- GOAL OF THE EXERCISE
Range to output from the entries below: the line containing "if s.linkState o = 2 then" through the line containing "fields (R323). -/". Set it down exactly, ends included, nothing else.
[[ SUPPLIED RECORDS open ]]
/-- Receive credits of a port (R324) or host lane (R353). -/
def ownCredits (l : Nat) : List Nat := if l < 16 then [512, 1024, 512, 256] else [1024, 0, 0, 256]

/-! ### Markers (R316, R348) -/

/-- The data bits of a marker codeword: lane number, marker count, the sender's ID. -/
def markerWord (lane : Nat) (count : BitVec 32) (id : Nat) : BitVec 5140 :=
  BitVec.ofNat 5140 (lane % 8 + count.toNat * 2 ^ 3 + id % 2 ^ 16 * 2 ^ 35)

/-- The fields of a marker codeword. -/
def markerLane (m : BitVec 5140) : Nat := fld m.toNat 2 0
def markerCount (m : BitVec 5140) : BitVec 32 := BitVec.ofNat 32 (fld m.toNat 34 3)
def markerId (m : BitVec 5140) : Nat := fld m.toNat 50 35

/-- A codeword is the marker of a lane: its number, and no bit beyond the fields. -/
def isMarker (lane : Nat) (m : BitVec 5140) : Bool :=
  m == markerWord lane (markerCount m) (markerId m)

/-- The count of the marker sent last: one marker each 257 × 12.8 ns, counted from the start of the model's
clock (DESIGN CHOICE, log entry 141). -/
def State.markerNow (s : State) : BitVec 32 := BitVec.ofNat 32 (s.now * 10000 / 32896)

/-- The marker that a logical lane of a link sends now: a port's carries this module's node ID, a host lane's
`0xFFFE`. -/
def State.marker (s : State) (l lane : Nat) : BitVec 5140 :=
  if l < 16 then markerWord lane s.markerNow s.node else markerWord (l - 16) s.markerNow 0xFFFE

/-- The four logical lanes of a port are aligned by the markers they received: lane j's number is j, and the
counts are equal. -/
def aligned (ms : List (BitVec 5140)) : Option (BitVec 32 × BitVec 16) :=
  match ms with
  | [a, b, c, d] =>
    let n := markerCount a
    if isMarker 0 a && isMarker 1 b && isMarker 2 c && isMarker 3 d &&
        [b, c, d].all (fun m => markerCount m == n) then
      some (n, BitVec.ofNat 16 (markerId a))
    else none
  | _ => none

/-- A host lane's receiver is aligned to its own marker, the adapter's. -/
def hostAligned (lane : Nat) (m : BitVec 5140) : Bool :=
  isMarker lane m && decide (markerId m = 0xFFFD)

/-- The node at the other end of a port: the ID in its markers (R316), else the one of its last hello. -/
def State.linkPeer (s : State) (p : Nat) : Nat :=
  match (s.link p).marker with
  | some m => m.2.toNat
  | none => s.partner p

/-- A packet joins others that wait: a response of a command queue before those of the queue that it precedes
(R356), anything else behind them. -/
def joinTurn (l : List Pkt) (p : Pkt) : List Pkt :=
  match l with
  | [] => [p]
  | q :: qs => if p.precedes q then p :: q :: qs else q :: joinTurn qs p

/-- What may move from a host lane to the other: a hello and credits returned are for their lane alone (R353). -/
def Pkt.moves (q : Pkt) : Bool := q.opcode != 1 && q.opcode != 0x40
def movable (l : List Pkt) : List Pkt := l.filter Pkt.moves

/-! ### Ports that go down, and fences -/

/-- The breach of a lost or fenced port (R387). -/
def State.portLost (s : State) (p : Nat) : State :=
  s.breachOpen (linkIsland p) { cls := 5, polder := polderOfHalf (halfOfPort p), action := 6, obj := p }

/-- A link goes down: its stream, buffers and credits are gone (R319, R325, R353). What waits on a host
lane moves to the other lane (R350, R356), but for credits to return (R353). DESIGN CHOICE: sequence numbers restart
at 0 (log entry 37). -/
def State.linkDown (s : State) (l : Nat) : State :=
  let k := s.link l
  let s := (s.setLink l { LinkSt.reset with viol := k.viol, nakAt := k.nakAt,
                                            deadLanes := k.deadLanes }).setLinkState l 0
  if l < 16 then s
  else
    let o := 33 - l
    if s.linkState o = 2 then
      (s.setLink o { s.link o with txq := (movable k.txq).foldl joinTurn (s.link o).txq }).pump o
    else s.setLink l { s.link l with txq := movable k.txq }

/-- A `LINK_CTL` packet for the link partner: subtype and the hello's fields (R323). -/
def State.sendCtl (s : State) (p sub : Nat) : State :=
  let credits := (ownCredits p).zipIdx.foldl (fun n c => n + c.1 * 2 ^ (16 * c.2)) 0
  let ops := if sub = 0 then s.node * 2 ^ 16 + credits * 2 ^ 32 else sub
  s.linkSend p ⟨fabHdr 0x40 3 0 (s.linkPeer p) s.node 0 64 ops, []⟩

/-- The lanes of a port have trained: steps 1 to 3 of R318 are behind it. -/
def State.lanesUp (s : State) (p : Nat) : Bool := decide (3 ≤ (s.link p).trainStep)

/-- A port is fenced (R342, R344), whatever its state: the notice where its lanes carry one, the breach; it
leaves every route set, since only a port that is up is usable. -/
def State.fencePort (s : State) (p : Nat) : State :=
  if s.linkState p = 3 then s
  else ((if s.lanesUp p then s.sendCtl p 3 else s).setLinkState p 3).portLost p

/-! ### Violations and NAKs (R340, R341, R346) -/

/-- A violation by a port's partner: counted, described, logged; it fences the port when those within
1 ms reach the threshold (R342). Every case of R340 that has a NAK code is one, but for those it excepts
(DEDUCED, log entry 116). -/
def State.violate (s : State) (p code opcode src : Nat) : State :=
  let s := s.inc (portReg p (0x20 + 4 * (code - 1))) 1
  let s := s.setReg (portReg p 0x64)
    (BitVec.ofNat 32 (2 ^ 31 + code * 2 ^ 24 + opcode * 2 ^ 16 + src))
  let s := (s.count (60 + p / 8) 0x2C6 (p % 8) 1).addLog (linkIsland p) (0x300 + code) (opcode + src * 2 ^ 16)
  let k := s.link p
  let v := s.now :: k.viol.filter fun t => decide (s.now < t + 1000)
  let s := s.setLink p { k with viol := v }
  let thr := (s.reg (Reg.CLV_FENCE_THR (p / 8))).toNat
  if thr ≠ 0 ∧ thr ≤ v.length then s.fencePort p else s

/-- A `NAK` of a code may be sent on a link: at most one each 1 µs, one each 1 ms for `FENCED`. -/
def State.nakDue (s : State) (l code : Nat) : Bool :=
  match SMap.get (fun _ => none) (s.link l).nakAt code with
  | some t => decide (t + (if code = 9 then 1000 else 1) ≤ s.now)
  | none => true

/-- The sending of a `NAK` is noted. -/
def State.noteNak (s : State) (l code : Nat) : State :=
  let k := s.link l
  s.setLink l { k with nakAt := SMap.set (fun _ => none) k.nakAt code (some s.now) }

/-- The op-specific field of a `NAK` (R323). -/
def nakOps (code expected : Nat) (q : Pkt) : Nat :=
  code + q.opcode * 2 ^ 8 + q.src * 2 ^ 16 + q.eseq * 2 ^ 32 + q.vcFlow * 2 ^ 64 + expected * 2 ^ 72

/-! ### Routes (R328 to R330) -/

/-- Ports that may carry a packet for a destination, by the tables of an edge die. -/
def State.routePorts (s : State) (e dst : Nat) : List Nat :=
  let w := (if dst / 256 = s.node / 256 then s.reg (Reg.CLV_RT2 e (dst % 256))
    else s.reg (Reg.CLV_RT1 e (dst / 256))).toNat
  if bit w 31 then
    (List.range 16).filter fun p => bit w p && decide (s.linkState p = 2) && !s.isTwinPort p
  else []

/-- The port that a packet takes. -/
def State.route (s : State) (e : Nat) (q : Pkt) : Option Nat :=
  let ps := s.routePorts e q.dst
  if ps.isEmpty then none
  else ps[(crc32c (leBytes 2 q.src ++ leBytes 2 q.dst ++ leBytes 1 q.vcFlow)).toNat % ps.length]?

/-- A packet of this module goes out by its route, over the bridges where that is a port of the other edge die
(R18, R329), and is lost where there is none. -/
def State.sendRouted (s : State) (e : Nat) (q : Pkt) : State :=
  match s.route e q with
  | some p => s.sendFrom e p q
  | none => s

/-- The twin port that carries an edge die's mirror traffic: its own, or the other one (R339). -/
def State.twinPort (s : State) (e : Nat) : Option Nat :=
  let ok (p : Nat) : Bool := s.isTwinPort p && decide (s.linkState p = 2) && s.partner p == s.twin
  match (List.range 16).find? fun p => ok p && p / 8 == e with
  | some p => some p
  | none => (List.range 16).find? ok

/-- A packet for the twin on its mirror flow, or by route. -/
def State.transmit (s : State) (mirror : Bool) (e : Nat) (q : Pkt) : State :=
  if mirror then
    match s.twinPort e with
    | some p =>
      let s := if q.opcode = 0x30 then s.count (60 + e) 0x304 (q.fld 183 176 % 2) 1 else s
      s.sendFrom e p q
    | none => s
  else s.sendRouted e q

/-- A violating packet of a port is answered: to the link partner, or to its source (R340). -/
def State.nakTo (s : State) (p code expected : Nat) (q : Pkt) (hop : Bool) : State :=
  if q.opcode = 2 || !s.nakDue p code then s
  else
    let s := s.noteNak p code
    let h := fabHdr 2 3 0 (if hop then s.linkPeer p else q.src) s.node 0 64 (nakOps code expected q)
    if hop then s.linkSend p ⟨h, []⟩
    else if s.isTwinPort p then s.linkSend p ⟨h, []⟩
    else s.sendRouted (p / 8) ⟨h, []⟩

/-- A violation with its answer. -/
def State.refusePkt (s : State) (p code : Nat) (q : Pkt) (hop : Bool) : State :=
  (s.violate p code q.opcode q.src).nakTo p code 0 q hop

/-! ### End-to-end flows (R326) -/

/-- The key of a flow. -/
def flowKey (peer vc flow : Nat) : Nat := peer * 16 + vc * 4 + flow

/-- Mirror traffic has twin ports of its own: VC 2, and the replies to it. -/
def State.isMirror (s : State) (q : Pkt) : Bool :=
  s.hasTwin && q.dst == s.twin && (q.opcode == 0x30 || q.opcode == 0x31)

/-- The edge die that sends for a flow: an engine's for mirror traffic, ED0 otherwise. -/
def flowEdge (key : Nat) : Nat := if key / 4 % 4 = 2 then key % 4 / 2 else 0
[[ SUPPLIED RECORDS closed ]]
- EXERCISE ANSWER
    if s.linkState o = 2 then
      (s.setLink o { s.link o with txq := (movable k.txq).foldl joinTurn (s.link o).txq }).pump o
    else s.setLink l { s.link l with txq := movable k.txq }

/-- A `LINK_CTL` packet for the link partner: subtype and the hello's fields (R323). -/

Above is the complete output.